[INSTRUCTIONS FOR THE TASK] Your answer should be the lines from the start of the records through the line with "fun s addr d hs hc hlt hmod => ?_⟩", copied word for word.
GIVEN RECORDS START
/-- Settles O31: each register takes the byte that is computed, except that a draw decides outside Configuration mode, that the
receive buffers have no W bits, and that a mask of 0 ends the instruction. -/
theorem bitmodMaskCorners : Obligations.BitmodMaskCorners := by
  refine ⟨fun s addr m d w hs hc hp => ?_, fun s slot i m d hs hc hi hpend => ?_, fun s slot i m d hs hc hi => ?_,
    fun s addr d hs hc hlt hmod => ?_⟩
  · obtain ⟨hlt, hcanon, h0E, h2C, h2B, hother, -, -, hw⟩ := configurationRegisters_facts _ hp
    obtain ⟨e, x, hexec, hsent, hrun, hres⟩ := exec_txnBitmod_calm hc hlt m d
    obtain ⟨hsame, hline, hab⟩ := confined_bitModify (s := s.setEnv e) hs (a := addr.toNat) (by rwa [hcanon]) (by rwa [hcanon])
      (by rw [hcanon]; exact hother.1) m d
    rw [hcanon] at hsame
    refine ⟨_, hexec, ?_, hsame, hline, hab, hsent, hrun, hres⟩
    have h := State.reg_bitModify_config (s := s.setEnv e) hs hp m d
    have hval := (s.setEnv e).written_modified (a := addr.toNat) (by rwa [hcanon]) m d
    rw [hcanon, hw] at hval
    rw [hval] at h
    exact h
  · obtain ⟨hreg, -, -, -, hctrl, hw⟩ := txBody_facts slot hi
    have haddr := txSidh_add_toNat slot hi
    have hlt := (mem_registerAddrs.1 hreg).1
    have hrange := txSidh_range slot
    obtain ⟨e, x, hexec, hsent, hrun, hres⟩ := exec_txnBitmod_calm hc (addr := txSidh slot + BitVec.ofNat 8 i) (by omega) m d
    rw [haddr] at hexec hsent hrun hres
    have hcanon := canon_of_mem hreg
    have hd : (s.setEnv e).direct ((txSidh slot).toNat + i) := direct_txBody hpend hi
    have hne : ∀ b, b < 0x30 ∨ 0x60 ≤ b → (txSidh slot).toNat + i ≠ b := fun b hb => by omega
    generalize (txSidh slot).toNat + i = a at *
    obtain ⟨hsame, hline, hab⟩ := confined_bitModify (s := s.setEnv e) hs (a := a) (by rw [hcanon]; exact hne _ (by omega))
      (by rw [hcanon]; exact hne _ (by omega)) (by rwa [hcanon]) m d
    rw [hcanon] at hsame
    refine ⟨_, hexec, ?_, hsame, hline, hab, hsent, hrun, hres⟩
    have h := State.reg_bitModify_written (s := s.setEnv e) hs hd hlt (by rw [hcanon]; exact hne _ (by omega)) (by rwa [hcanon]) m d
    rw [State.written_modified _ (by rw [hcanon]; exact ⟨hctrl, hne _ (by omega), hne _ (by omega)⟩), hcanon, hw] at h
    exact h
  · have haddr := rxSidh_add_toNat slot hi
    have hlt := (mem_registerAddrs.1 (rxBody_facts slot hi).1).1
    obtain ⟨e, x, hexec, hsent, hrun, hres⟩ := exec_txnBitmod_calm hc (addr := rxSidh slot + BitVec.ofNat 8 i) (by omega) m d
    rw [haddr] at hexec hsent hrun hres
    obtain ⟨hsame, hline, hab⟩ := State.bitModify_of (s := s.setEnv e) (a := (rxSidh slot).toNat + i)
      (P := fun t => SameRegs [] s t ∧ SameLine s t ∧ t.aborting = s.aborting) ⟨sameRegs_refl _ s, ⟨rfl, rfl⟩, rfl⟩
      (fun v => writeByte_rxBody (s := s.setEnv e) hs slot hi v) m d
    exact ⟨_, hexec, hsame, hline, hab, hsent, hrun, hres⟩
  · obtain ⟨e, x, hexec, hsent, hrun, hres⟩ := exec_txnBitmod_calm hc hlt 0x00 d
    have hnone : (s.setEnv e).bitModify addr.toNat 0x00 d = s.setEnv e := by
      rw [State.bitModify_eq, if_pos]
      exact if_pos hmod
    rw [hnone] at hexec hsent hrun hres
    exact ⟨_, hexec, sameRegs_refl _ s, ⟨rfl, rfl⟩, rfl, hsent, hrun, hres⟩

/-! ## Addresses that are refused -/

theorem blockOk_eq_false {addr : Byte} {n : Nat} (h : addr.toNat ≥ 128 ∨ addr.toNat + n > 128) : ¬ blockOk addr n = true := by
  intro hok
  have h1 := addr_lt_of_blockOk hok
  have h2 := block_le_of_blockOk hok
  omega

/-- Settles O32: every operation on a block checks it before its transaction. -/
theorem otherAddressesAreRefused : Obligations.OtherAddressesAreRefused := by
  intro s addr n hn
  have refused {k : Nat} (hk : k = n) {t : State} : (if blockOk addr k = true then t else s.refuse) = s.refuse :=
    if_neg (hk ▸ blockOk_eq_false hn)
  refine ⟨fun xs hxs => ⟨congrArg _ (refused hxs), congrArg _ (refused hxs), congrArg _ (refused hxs)⟩,
    congrArg _ (refused rfl), fun h1 m d => ?_⟩
  exact ⟨congrArg _ (refused h1.symm), congrArg _ (refused h1.symm), congrArg _ (refused h1.symm), congrArg _ (refused h1.symm)⟩

/-! ## A block of bytes -/

/-- The registers that a block meets, and CANSTAT. -/
def blockRegs (a n : Nat) : List Nat := 0x0E :: (List.range n).map fun i => canon (a + i)

theorem mem_blockRegs {a n b : Nat} : b ∈ blockRegs a n ↔ b = 0x0E ∨ ∃ i, i < n ∧ canon (a + i) = b := by
  simp [blockRegs]

/-- No register outside the block changes, but for CANSTAT (20_memory.md R100). -/
theorem sameRegs_writeBlock (data : List Byte) (s : State) (a : Nat) :
    SameRegs (blockRegs a data.length) s (s.writeBlock a data) := by
  induction data generalizing s a with
  | nil => exact sameRegs_refl _ s
  | cons v r ih =>
    refine ((sameRegs_writeByte s a v).1.mono fun b hb => ?_).trans ((ih (s.writeByte a v) (a + 1)).mono fun b hb => ?_)
    · rw [mem_blockRegs]
      simp only [List.mem_cons, List.not_mem_nil, or_false] at hb
      exact hb.symm.imp id fun h => ⟨0, by simp, h.symm⟩
    · rw [mem_blockRegs] at hb ⊢
      refine hb.imp id fun ⟨i, hi, h⟩ => ⟨i + 1, by simpa using hi, ?_⟩
      rwa [Nat.add_assoc, Nat.add_comm 1 i] at h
GIVEN RECORDS END
[RESPONSE BOX]
/-- Settles O31: each register takes the byte that is computed, except that a draw decides outside Configuration mode, that the
receive buffers have no W bits, and that a mask of 0 ends the instruction. -/
theorem bitmodMaskCorners : Obligations.BitmodMaskCorners := by
  refine ⟨fun s addr m d w hs hc hp => ?_, fun s slot i m d hs hc hi hpend => ?_, fun s slot i m d hs hc hi => ?_,
    fun s addr d hs hc hlt hmod => ?_⟩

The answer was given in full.